§ WHAT IS BEING ASKED: Your answer should be the lines below from the one with "def execVall (f" to the one with "some active lane. -/", both included, given again exactly and with nothing added.

BEGIN

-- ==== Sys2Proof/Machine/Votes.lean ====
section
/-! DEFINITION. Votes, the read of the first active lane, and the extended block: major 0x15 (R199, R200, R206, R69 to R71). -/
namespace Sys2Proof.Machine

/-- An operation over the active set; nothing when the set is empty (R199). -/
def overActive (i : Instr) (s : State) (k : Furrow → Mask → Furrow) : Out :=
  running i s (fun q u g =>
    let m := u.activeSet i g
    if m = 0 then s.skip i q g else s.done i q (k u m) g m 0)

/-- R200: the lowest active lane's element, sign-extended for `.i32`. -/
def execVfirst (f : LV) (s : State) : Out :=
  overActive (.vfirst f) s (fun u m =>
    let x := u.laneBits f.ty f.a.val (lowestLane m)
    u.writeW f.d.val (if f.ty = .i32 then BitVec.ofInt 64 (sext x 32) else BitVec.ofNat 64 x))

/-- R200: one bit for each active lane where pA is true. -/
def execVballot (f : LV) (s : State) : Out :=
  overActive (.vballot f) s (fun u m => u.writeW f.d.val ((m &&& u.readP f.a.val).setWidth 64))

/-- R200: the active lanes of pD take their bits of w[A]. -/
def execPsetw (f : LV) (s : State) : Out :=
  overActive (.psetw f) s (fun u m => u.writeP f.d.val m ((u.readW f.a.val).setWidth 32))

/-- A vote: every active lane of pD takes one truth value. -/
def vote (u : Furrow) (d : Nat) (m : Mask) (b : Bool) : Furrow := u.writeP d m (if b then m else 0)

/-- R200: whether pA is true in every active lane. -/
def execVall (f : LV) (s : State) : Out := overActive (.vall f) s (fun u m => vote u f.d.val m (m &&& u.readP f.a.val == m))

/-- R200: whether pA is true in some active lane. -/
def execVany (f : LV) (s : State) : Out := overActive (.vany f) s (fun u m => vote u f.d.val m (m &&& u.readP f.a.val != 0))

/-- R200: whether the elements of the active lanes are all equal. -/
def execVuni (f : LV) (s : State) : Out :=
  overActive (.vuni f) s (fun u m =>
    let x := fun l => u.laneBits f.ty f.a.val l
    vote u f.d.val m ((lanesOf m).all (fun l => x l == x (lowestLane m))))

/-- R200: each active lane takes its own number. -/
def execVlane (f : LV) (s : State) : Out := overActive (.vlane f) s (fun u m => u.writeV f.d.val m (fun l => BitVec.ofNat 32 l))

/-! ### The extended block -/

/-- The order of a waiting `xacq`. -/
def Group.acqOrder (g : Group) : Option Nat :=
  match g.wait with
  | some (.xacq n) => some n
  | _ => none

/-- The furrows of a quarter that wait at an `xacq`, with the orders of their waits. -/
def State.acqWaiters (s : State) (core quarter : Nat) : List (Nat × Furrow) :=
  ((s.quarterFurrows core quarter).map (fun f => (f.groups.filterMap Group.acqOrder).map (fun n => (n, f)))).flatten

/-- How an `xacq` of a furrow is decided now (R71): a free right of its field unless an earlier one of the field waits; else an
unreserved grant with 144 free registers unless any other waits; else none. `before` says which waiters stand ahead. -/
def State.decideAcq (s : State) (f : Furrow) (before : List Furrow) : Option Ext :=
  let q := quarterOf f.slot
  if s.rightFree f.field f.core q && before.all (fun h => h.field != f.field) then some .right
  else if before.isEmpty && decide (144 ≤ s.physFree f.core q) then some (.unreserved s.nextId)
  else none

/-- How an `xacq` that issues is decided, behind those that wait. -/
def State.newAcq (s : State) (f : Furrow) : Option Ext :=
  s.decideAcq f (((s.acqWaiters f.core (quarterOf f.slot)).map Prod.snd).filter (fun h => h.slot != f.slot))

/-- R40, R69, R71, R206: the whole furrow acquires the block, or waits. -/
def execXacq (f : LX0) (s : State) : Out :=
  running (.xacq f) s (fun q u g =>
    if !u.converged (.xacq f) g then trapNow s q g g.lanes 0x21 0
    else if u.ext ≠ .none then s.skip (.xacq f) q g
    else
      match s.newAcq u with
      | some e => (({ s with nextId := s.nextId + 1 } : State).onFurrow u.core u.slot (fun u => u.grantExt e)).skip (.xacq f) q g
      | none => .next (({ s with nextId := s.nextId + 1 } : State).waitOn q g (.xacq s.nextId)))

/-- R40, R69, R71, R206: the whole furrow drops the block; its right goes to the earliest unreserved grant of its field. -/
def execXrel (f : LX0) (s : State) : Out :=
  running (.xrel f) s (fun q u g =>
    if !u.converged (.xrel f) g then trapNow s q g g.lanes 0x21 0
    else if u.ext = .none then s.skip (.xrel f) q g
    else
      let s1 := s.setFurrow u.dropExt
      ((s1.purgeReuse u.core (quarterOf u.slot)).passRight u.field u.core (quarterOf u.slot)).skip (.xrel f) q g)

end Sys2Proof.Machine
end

END

§ RESPONSE:
def execVall (f : LV) (s : State) : Out := overActive (.vall f) s (fun u m => vote u f.d.val m (m &&& u.readP f.a.val == m))

/-- R200: whether pA is true in some active lane. -/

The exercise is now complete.